▶ **ASSIGNMENT**
Exactly the lines below from the one with "(x.stat ≠ GStat.resident)) &&" up to and including the one with "(s.walk w (b.1" make up the answer, with nothing else added.

════════

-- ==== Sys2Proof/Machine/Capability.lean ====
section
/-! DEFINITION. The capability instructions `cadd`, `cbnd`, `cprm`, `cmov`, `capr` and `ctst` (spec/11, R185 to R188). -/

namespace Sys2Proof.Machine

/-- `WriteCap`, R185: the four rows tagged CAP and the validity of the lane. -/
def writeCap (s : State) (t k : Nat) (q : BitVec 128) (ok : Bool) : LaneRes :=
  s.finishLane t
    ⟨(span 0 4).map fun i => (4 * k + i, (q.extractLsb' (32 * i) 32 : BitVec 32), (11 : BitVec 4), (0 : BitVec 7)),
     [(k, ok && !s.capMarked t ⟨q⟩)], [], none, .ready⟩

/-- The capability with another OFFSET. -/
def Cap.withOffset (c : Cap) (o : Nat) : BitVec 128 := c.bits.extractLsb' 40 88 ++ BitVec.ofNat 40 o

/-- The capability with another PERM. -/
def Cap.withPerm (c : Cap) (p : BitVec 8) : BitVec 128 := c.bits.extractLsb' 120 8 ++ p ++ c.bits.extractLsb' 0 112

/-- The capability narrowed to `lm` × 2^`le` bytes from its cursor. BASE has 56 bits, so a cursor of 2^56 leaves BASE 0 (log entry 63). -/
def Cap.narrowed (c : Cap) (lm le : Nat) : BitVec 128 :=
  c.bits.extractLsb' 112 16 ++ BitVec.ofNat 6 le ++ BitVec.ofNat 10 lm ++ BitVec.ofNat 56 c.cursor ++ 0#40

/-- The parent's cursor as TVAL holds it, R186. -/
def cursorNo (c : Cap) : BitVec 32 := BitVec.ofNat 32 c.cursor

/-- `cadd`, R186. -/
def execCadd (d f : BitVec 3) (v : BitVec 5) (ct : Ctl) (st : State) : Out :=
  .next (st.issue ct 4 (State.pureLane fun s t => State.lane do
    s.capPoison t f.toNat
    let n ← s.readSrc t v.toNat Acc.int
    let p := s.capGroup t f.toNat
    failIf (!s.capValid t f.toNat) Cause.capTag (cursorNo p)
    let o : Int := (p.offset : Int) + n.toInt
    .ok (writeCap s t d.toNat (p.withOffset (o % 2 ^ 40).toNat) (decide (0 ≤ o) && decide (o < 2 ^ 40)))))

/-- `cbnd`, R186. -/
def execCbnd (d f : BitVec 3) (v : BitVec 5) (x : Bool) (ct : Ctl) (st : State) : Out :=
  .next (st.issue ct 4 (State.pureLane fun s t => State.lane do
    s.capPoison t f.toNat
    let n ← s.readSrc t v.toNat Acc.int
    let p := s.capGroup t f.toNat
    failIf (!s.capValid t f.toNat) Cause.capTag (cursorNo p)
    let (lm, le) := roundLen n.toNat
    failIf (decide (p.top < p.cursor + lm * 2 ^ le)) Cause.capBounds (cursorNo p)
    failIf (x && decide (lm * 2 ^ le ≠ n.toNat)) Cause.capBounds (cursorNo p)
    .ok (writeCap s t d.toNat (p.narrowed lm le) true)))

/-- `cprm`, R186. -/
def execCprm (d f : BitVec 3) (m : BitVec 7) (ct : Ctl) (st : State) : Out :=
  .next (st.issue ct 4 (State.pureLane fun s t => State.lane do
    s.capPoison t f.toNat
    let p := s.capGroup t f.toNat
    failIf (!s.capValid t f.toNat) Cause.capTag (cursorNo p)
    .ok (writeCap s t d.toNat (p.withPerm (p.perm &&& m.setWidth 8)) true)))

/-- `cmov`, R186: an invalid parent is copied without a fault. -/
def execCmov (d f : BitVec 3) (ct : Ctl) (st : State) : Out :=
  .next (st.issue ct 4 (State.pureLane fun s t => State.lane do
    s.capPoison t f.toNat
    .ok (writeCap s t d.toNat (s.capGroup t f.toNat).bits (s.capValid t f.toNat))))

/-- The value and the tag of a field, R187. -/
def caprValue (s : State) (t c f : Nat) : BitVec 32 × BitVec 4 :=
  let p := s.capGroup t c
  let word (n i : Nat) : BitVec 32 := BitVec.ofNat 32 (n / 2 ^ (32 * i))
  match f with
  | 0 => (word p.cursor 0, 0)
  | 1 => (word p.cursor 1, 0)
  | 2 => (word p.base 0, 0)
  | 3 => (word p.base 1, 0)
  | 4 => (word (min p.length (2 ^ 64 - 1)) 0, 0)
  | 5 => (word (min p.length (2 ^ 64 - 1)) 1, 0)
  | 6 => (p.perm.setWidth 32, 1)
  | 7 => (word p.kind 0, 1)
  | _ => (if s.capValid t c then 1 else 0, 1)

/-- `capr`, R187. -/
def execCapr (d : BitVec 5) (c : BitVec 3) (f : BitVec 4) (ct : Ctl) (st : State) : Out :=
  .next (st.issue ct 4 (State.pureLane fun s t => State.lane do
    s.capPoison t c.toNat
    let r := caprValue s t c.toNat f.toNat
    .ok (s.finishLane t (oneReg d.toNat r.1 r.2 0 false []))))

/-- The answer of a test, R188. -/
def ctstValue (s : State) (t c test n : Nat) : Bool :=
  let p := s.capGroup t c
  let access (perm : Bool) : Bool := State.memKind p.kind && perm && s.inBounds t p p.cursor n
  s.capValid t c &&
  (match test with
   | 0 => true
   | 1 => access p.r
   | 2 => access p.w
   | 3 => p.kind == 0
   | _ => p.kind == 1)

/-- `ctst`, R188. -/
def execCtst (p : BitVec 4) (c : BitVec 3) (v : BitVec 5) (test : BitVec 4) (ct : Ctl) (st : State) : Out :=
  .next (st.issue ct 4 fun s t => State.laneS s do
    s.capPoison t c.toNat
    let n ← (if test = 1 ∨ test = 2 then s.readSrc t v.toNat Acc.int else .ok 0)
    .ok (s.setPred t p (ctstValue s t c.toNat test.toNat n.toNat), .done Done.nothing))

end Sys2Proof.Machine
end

════════

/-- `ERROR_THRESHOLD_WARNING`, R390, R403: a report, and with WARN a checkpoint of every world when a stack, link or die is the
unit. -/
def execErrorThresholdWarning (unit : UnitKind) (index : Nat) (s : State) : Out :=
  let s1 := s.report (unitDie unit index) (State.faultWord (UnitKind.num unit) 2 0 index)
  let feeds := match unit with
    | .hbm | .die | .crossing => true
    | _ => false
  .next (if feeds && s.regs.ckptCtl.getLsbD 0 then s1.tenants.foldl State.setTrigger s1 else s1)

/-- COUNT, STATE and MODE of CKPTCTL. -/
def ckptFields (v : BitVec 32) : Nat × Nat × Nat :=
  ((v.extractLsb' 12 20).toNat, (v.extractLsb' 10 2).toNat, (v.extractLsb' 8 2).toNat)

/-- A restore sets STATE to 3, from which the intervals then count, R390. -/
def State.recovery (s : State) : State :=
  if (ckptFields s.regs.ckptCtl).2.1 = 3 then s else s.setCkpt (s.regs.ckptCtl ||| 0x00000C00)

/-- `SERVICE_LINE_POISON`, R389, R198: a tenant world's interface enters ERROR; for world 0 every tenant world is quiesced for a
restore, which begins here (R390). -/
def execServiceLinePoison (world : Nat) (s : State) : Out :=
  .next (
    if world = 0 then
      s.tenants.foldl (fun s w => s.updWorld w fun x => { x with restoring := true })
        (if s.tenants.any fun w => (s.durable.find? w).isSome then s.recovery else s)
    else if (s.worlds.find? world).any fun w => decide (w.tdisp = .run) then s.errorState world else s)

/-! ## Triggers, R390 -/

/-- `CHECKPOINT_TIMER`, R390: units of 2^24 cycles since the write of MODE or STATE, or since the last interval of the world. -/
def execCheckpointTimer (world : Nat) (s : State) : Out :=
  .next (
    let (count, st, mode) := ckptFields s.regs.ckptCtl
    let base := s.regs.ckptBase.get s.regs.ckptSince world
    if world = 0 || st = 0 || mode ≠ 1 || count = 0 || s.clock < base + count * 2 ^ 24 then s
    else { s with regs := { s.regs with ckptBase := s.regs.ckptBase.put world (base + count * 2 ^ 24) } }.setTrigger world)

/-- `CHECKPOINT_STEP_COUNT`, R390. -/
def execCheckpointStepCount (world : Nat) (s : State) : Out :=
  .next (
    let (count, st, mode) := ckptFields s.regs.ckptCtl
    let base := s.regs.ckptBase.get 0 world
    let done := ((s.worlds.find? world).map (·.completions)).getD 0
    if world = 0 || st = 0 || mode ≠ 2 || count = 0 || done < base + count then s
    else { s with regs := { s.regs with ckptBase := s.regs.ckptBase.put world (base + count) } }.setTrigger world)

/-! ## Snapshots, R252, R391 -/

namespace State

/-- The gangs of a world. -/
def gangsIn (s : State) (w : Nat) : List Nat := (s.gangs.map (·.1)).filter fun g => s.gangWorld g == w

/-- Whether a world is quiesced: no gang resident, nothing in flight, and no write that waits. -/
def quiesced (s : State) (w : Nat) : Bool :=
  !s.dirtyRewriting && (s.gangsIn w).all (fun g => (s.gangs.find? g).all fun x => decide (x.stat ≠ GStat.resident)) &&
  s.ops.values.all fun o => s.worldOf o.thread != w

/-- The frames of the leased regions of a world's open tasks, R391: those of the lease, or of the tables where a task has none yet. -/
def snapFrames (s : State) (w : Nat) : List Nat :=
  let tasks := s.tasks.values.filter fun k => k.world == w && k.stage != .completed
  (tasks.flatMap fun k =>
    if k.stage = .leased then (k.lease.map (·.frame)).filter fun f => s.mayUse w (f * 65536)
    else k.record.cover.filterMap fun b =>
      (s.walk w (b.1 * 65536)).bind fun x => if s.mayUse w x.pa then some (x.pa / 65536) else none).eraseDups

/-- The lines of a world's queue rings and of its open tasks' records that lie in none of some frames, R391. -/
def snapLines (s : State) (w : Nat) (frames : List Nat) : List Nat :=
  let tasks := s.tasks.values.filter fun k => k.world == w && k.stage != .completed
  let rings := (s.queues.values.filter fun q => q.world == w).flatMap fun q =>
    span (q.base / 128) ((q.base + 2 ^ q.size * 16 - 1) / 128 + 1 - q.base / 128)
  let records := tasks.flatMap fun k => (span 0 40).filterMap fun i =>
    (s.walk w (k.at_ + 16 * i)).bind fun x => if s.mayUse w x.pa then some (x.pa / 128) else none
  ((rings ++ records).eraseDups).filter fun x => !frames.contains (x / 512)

════════

▶ **EXERCISE RESULT**
  !s.dirtyRewriting && (s.gangsIn w).all (fun g => (s.gangs.find? g).all fun x => decide (x.stat ≠ GStat.resident)) &&
  s.ops.values.all fun o => s.worldOf o.thread != w

/-- The frames of the leased regions of a world's open tasks, R391: those of the lease, or of the tables where a task has none yet. -/
def snapFrames (s : State) (w : Nat) : List Nat :=
  let tasks := s.tasks.values.filter fun k => k.world == w && k.stage != .completed
  (tasks.flatMap fun k =>
    if k.stage = .leased then (k.lease.map (·.frame)).filter fun f => s.mayUse w (f * 65536)
    else k.record.cover.filterMap fun b =>
      (s.walk w (b.1 * 65536)).bind fun x => if s.mayUse w x.pa then some (x.pa / 65536) else none).eraseDups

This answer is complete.